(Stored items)

-- ==== Sys2Proof/Laws/Memory.lean ====
section
/-! SUPPORT. Host memory: its canonical form is kept, a read after a write gives what was written, and a write leaves
every other byte alone. -/

namespace Sys2Proof.Laws

open Sys2Proof.Machine

/-! ## The canonical form -/

theorem risingFrom_weaken {a b : Nat} {m : List Host.Cell} (h : risingFrom b m = true) (hab : a ≤ b) :
    risingFrom a m = true := by
  cases m with
  | nil => rfl
  | cons x m =>
    simp only [risingFrom, Bool.and_eq_true, decide_eq_true_eq] at h ⊢
    exact ⟨⟨by omega, h.1.2⟩, h.2⟩

theorem consCell_rising {a : Nat} {v : Byte} {m : List Host.Cell} (h : risingFrom (a + 1) m = true) :
    risingFrom a (consCell a v m) = true := by
  unfold consCell
  split
  · exact risingFrom_weaken h (by omega)
  · next hv => simp [risingFrom, hv, h]

theorem writeByte_rising {a : Nat} {v : Byte} {m : List Host.Cell} {lo : Nat} (hlo : lo ≤ a)
    (h : risingFrom lo m = true) : risingFrom lo (writeByte a v m) = true := by
  induction m generalizing lo with
  | nil => exact risingFrom_weaken (consCell_rising rfl) hlo
  | cons x m ih =>
    obtain ⟨b, w⟩ := x
    have h' := h
    simp only [risingFrom, Bool.and_eq_true, decide_eq_true_eq] at h'
    obtain ⟨⟨hb, hw⟩, hm⟩ := h'
    unfold writeByte
    split
    · refine risingFrom_weaken (consCell_rising ?_) hlo
      simpa [risingFrom, hw, hm] using by omega
    · split
      · next hab => subst hab; exact risingFrom_weaken (consCell_rising hm) hlo
      · simp only [risingFrom, Bool.and_eq_true, decide_eq_true_eq]
        exact ⟨⟨hb, hw⟩, ih (by omega) hm⟩

/-- A byte write keeps the canonical form. -/
theorem writeByte_wf {a : Nat} {v : Byte} {m : List Host.Cell} (h : memoryWf m = true) :
    memoryWf (writeByte a v m) = true := writeByte_rising (Nat.zero_le _) h

/-- A word write keeps the canonical form. -/
theorem writeMemWord_wf {a : Nat} {w : Word} {m : List Host.Cell} (h : memoryWf m = true) :
    memoryWf (writeMemWord a w m) = true :=
  writeByte_wf (writeByte_wf (writeByte_wf (writeByte_wf h)))

/-- The host's writes keep the canonical form. -/
theorem hostWrites_wf {ws : List (Word × Byte)} {m : List Host.Cell} (h : memoryWf m = true) :
    memoryWf (hostWrites ws m) = true := by
  induction ws generalizing m with
  | nil => exact h
  | cons w ws ih => exact ih (writeByte_wf h)

/-- Memory is in canonical form after reset. -/
theorem reset_memory_wf : memoryWf State.reset.io.mem = true := rfl

/-! ## Reading after writing -/

theorem readByte_below {a b : Nat} {m : List Host.Cell} (h : risingFrom b m = true) (hab : a < b) :
    readByte a m = unlistedByte := by
  cases m with
  | nil => rfl
  | cons x m =>
    simp only [risingFrom, Bool.and_eq_true, decide_eq_true_eq] at h
    have : a < x.1 := by omega
    simp [readByte, this, Nat.ne_of_lt this]

theorem readByte_consCell {a c : Nat} {v : Byte} {m : List Host.Cell} (h : risingFrom (a + 1) m = true) :
    readByte c (consCell a v m) = if c = a then v else readByte c m := by
  unfold consCell
  split
  · next hv =>
    split
    · next hc => rw [hc, readByte_below h (by omega), hv]
    · rfl
  · simp only [readByte]
    split
    · rfl
    · split
      · next hlt => rw [readByte_below h (by omega)]
      · rfl

theorem readByte_writeByte_from {a c : Nat} {v : Byte} {m : List Host.Cell} {lo : Nat}
    (h : risingFrom lo m = true) : readByte c (writeByte a v m) = if c = a then v else readByte c m := by
  induction m generalizing lo with
  | nil => exact readByte_consCell rfl
  | cons x m ih =>
    obtain ⟨b, w⟩ := x
    have h' := h
    simp only [risingFrom, Bool.and_eq_true, decide_eq_true_eq] at h'
    obtain ⟨⟨hb, hw⟩, hm⟩ := h'
    unfold writeByte
    split
    · next hab =>
      exact readByte_consCell (by simpa [risingFrom, hw, hm] using by omega)
    · split
      · next hab =>
        subst hab
        rw [readByte_consCell hm]
        split
        · rfl
        · next hc =>
          simp only [readByte, hc, if_false]
          split
          · next hlt => exact readByte_below hm (by omega)
          · rfl
      · next h1 h2 =>
        simp only [readByte]
        split
        · next hc => rw [if_neg (by omega)]
        · split
          · next hlt => rw [if_neg (by omega)]
          · exact ih hm

/-- Reading a byte after writing one: the value written at its address, and what stood there anywhere else. -/
theorem readByte_writeByte {a c : Nat} {v : Byte} {m : List Host.Cell} (h : memoryWf m = true) :
    readByte c (writeByte a v m) = if c = a then v else readByte c m := readByte_writeByte_from h

/-- A word write leaves every byte outside its four as it was. -/
theorem readByte_writeMemWord_other {a c : Nat} {w : Word} {m : List Host.Cell} (h : memoryWf m = true)
    (hc : c < a ∨ a + 4 ≤ c) : readByte c (writeMemWord a w m) = readByte c m := by
  unfold writeMemWord
  rw [readByte_writeByte (writeByte_wf (writeByte_wf (writeByte_wf h))),
    readByte_writeByte (writeByte_wf (writeByte_wf h)), readByte_writeByte (writeByte_wf h), readByte_writeByte h]
  rw [if_neg (by omega), if_neg (by omega), if_neg (by omega), if_neg (by omega)]

/-- A word is its four bytes put together. -/
theorem word_of_bytes (w : Word) :
    w.extractLsb' 24 8 ++ w.extractLsb' 16 8 ++ w.extractLsb' 8 8 ++ w.extractLsb' 0 8 = w := by
  apply BitVec.eq_of_getLsbD_eq
  intro i hi
  simp only [BitVec.getLsbD_append, BitVec.getLsbD_extractLsb']
  split
  · simp [*]
  · split
    · have : i - 8 < 8 := by omega
      simp [this, show 8 + (i - 8) = i by omega]
    · split
      · have : i - 8 - 8 < 8 := by omega
        simp [this, show 16 + (i - 8 - 8) = i by omega]
      · have : i - 8 - 8 - 8 < 8 := by omega
        simp [this, show 24 + (i - 8 - 8 - 8) = i by omega]

/-- Reading a word at the address it was just written to. -/
theorem readMemWord_writeMemWord {a : Nat} {w : Word} {m : List Host.Cell} (h : memoryWf m = true) :
    readMemWord a (writeMemWord a w m) = w := by
  have h1 := writeByte_wf (a := a) (v := w.extractLsb' 0 8) h
  have h2 := writeByte_wf (a := a + 1) (v := w.extractLsb' 8 8) h1
  have h3 := writeByte_wf (a := a + 2) (v := w.extractLsb' 16 8) h2
  unfold readMemWord writeMemWord
  simp only [readByte_writeByte h3, readByte_writeByte h2, readByte_writeByte h1, readByte_writeByte h]
  simp only [if_pos, show a + 2 ≠ a + 3 by omega, show a + 1 ≠ a + 3 by omega, show a ≠ a + 3 by omega,
    show a + 1 ≠ a + 2 by omega, show a ≠ a + 2 by omega, show a ≠ a + 1 by omega, if_false]
  exact word_of_bytes w

end Sys2Proof.Laws
end

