-- ==== Sys2Proof/Laws/Reach.lean ====
section
/-! SUPPORT. The same for whole states: what the scans and the work of a frame keep, what the boundary keeps, and that
all of them reach their bus side by the moves of `BusReach` within the write window. -/

namespace Sys2Proof.Laws

open Sys2Proof.Machine

/-- The window of a state's registers. -/
abbrev winLo (s : State) : Nat := s.regs.windowBase.toNat

/-- The window of a state's registers. -/
abbrev winHi (s : State) : Nat := s.regs.windowLimit.toNat

/-- A Network Highway Port but for what a header adoption changes. -/
def netCore (p : NetPort) : NetPort := { p with adopted := .reset, restart := false }

/-- A Seat Highway Port but for what a header adoption changes. -/
def seatCore (p : SeatPort) : SeatPort := { p with adopted := SeatPort.reset.adopted, restart := false }

/-- What neither a scan nor the work of a frame changes. -/
def unscanned (s : State) :
    List Instr × Regs × Word × Nat × Bool × Word × Bool × Bool × Nat × NetPort × SeatPort :=
  (s.pending, s.regs, s.frame, s.cycle, s.running, s.area, s.tick.standalone, s.tick.expired, s.header.serving,
    netCore s.nh, seatCore s.sh)

/-- `Keeps lo hi s t`: `t` comes about from `s` by scanning or working: the queue, the registers, the timeline, RUNNING,
the sampled area, STANDALONE, a due expiry, the count of serving seats and the highway ports but for adopted settings
stand, and the bus side is reached within the window from `lo` to `hi`. -/
structure Keeps (lo hi : Nat) (s t : State) : Prop where
  rest : unscanned t = unscanned s
  bus : BusReach lo hi s.io t.io

section

variable {lo hi : Nat} {s t u : State}

theorem Keeps.pending (h : Keeps lo hi s t) : t.pending = s.pending := congrArg (fun x => x.1) h.rest

theorem Keeps.regs (h : Keeps lo hi s t) : t.regs = s.regs := congrArg (fun x => x.2.1) h.rest

theorem Keeps.frame (h : Keeps lo hi s t) : t.frame = s.frame := congrArg (fun x => x.2.2.1) h.rest

theorem Keeps.cycle (h : Keeps lo hi s t) : t.cycle = s.cycle := congrArg (fun x => x.2.2.2.1) h.rest

theorem Keeps.running (h : Keeps lo hi s t) : t.running = s.running := congrArg (fun x => x.2.2.2.2.1) h.rest

theorem Keeps.area (h : Keeps lo hi s t) : t.area = s.area := congrArg (fun x => x.2.2.2.2.2.1) h.rest

theorem Keeps.standalone (h : Keeps lo hi s t) : t.tick.standalone = s.tick.standalone :=
  congrArg (fun x => x.2.2.2.2.2.2.1) h.rest

theorem Keeps.expired (h : Keeps lo hi s t) : t.tick.expired = s.tick.expired :=
  congrArg (fun x => x.2.2.2.2.2.2.2.1) h.rest

theorem Keeps.serving (h : Keeps lo hi s t) : t.header.serving = s.header.serving :=
  congrArg (fun x => x.2.2.2.2.2.2.2.2.1) h.rest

§ INSTRUCTIONS TO FOLLOW:
From the records above, reproduce exactly the lines from the one with "theorem Keeps.pending (h" to the one with "theorem Keeps.frame (h", both included, and no others.

§ TASK RESPONSE:
theorem Keeps.pending (h : Keeps lo hi s t) : t.pending = s.pending := congrArg (fun x => x.1) h.rest

theorem Keeps.regs (h : Keeps lo hi s t) : t.regs = s.regs := congrArg (fun x => x.2.1) h.rest

theorem Keeps.frame (h : Keeps lo hi s t) : t.frame = s.frame := congrArg (fun x => x.2.2.1) h.rest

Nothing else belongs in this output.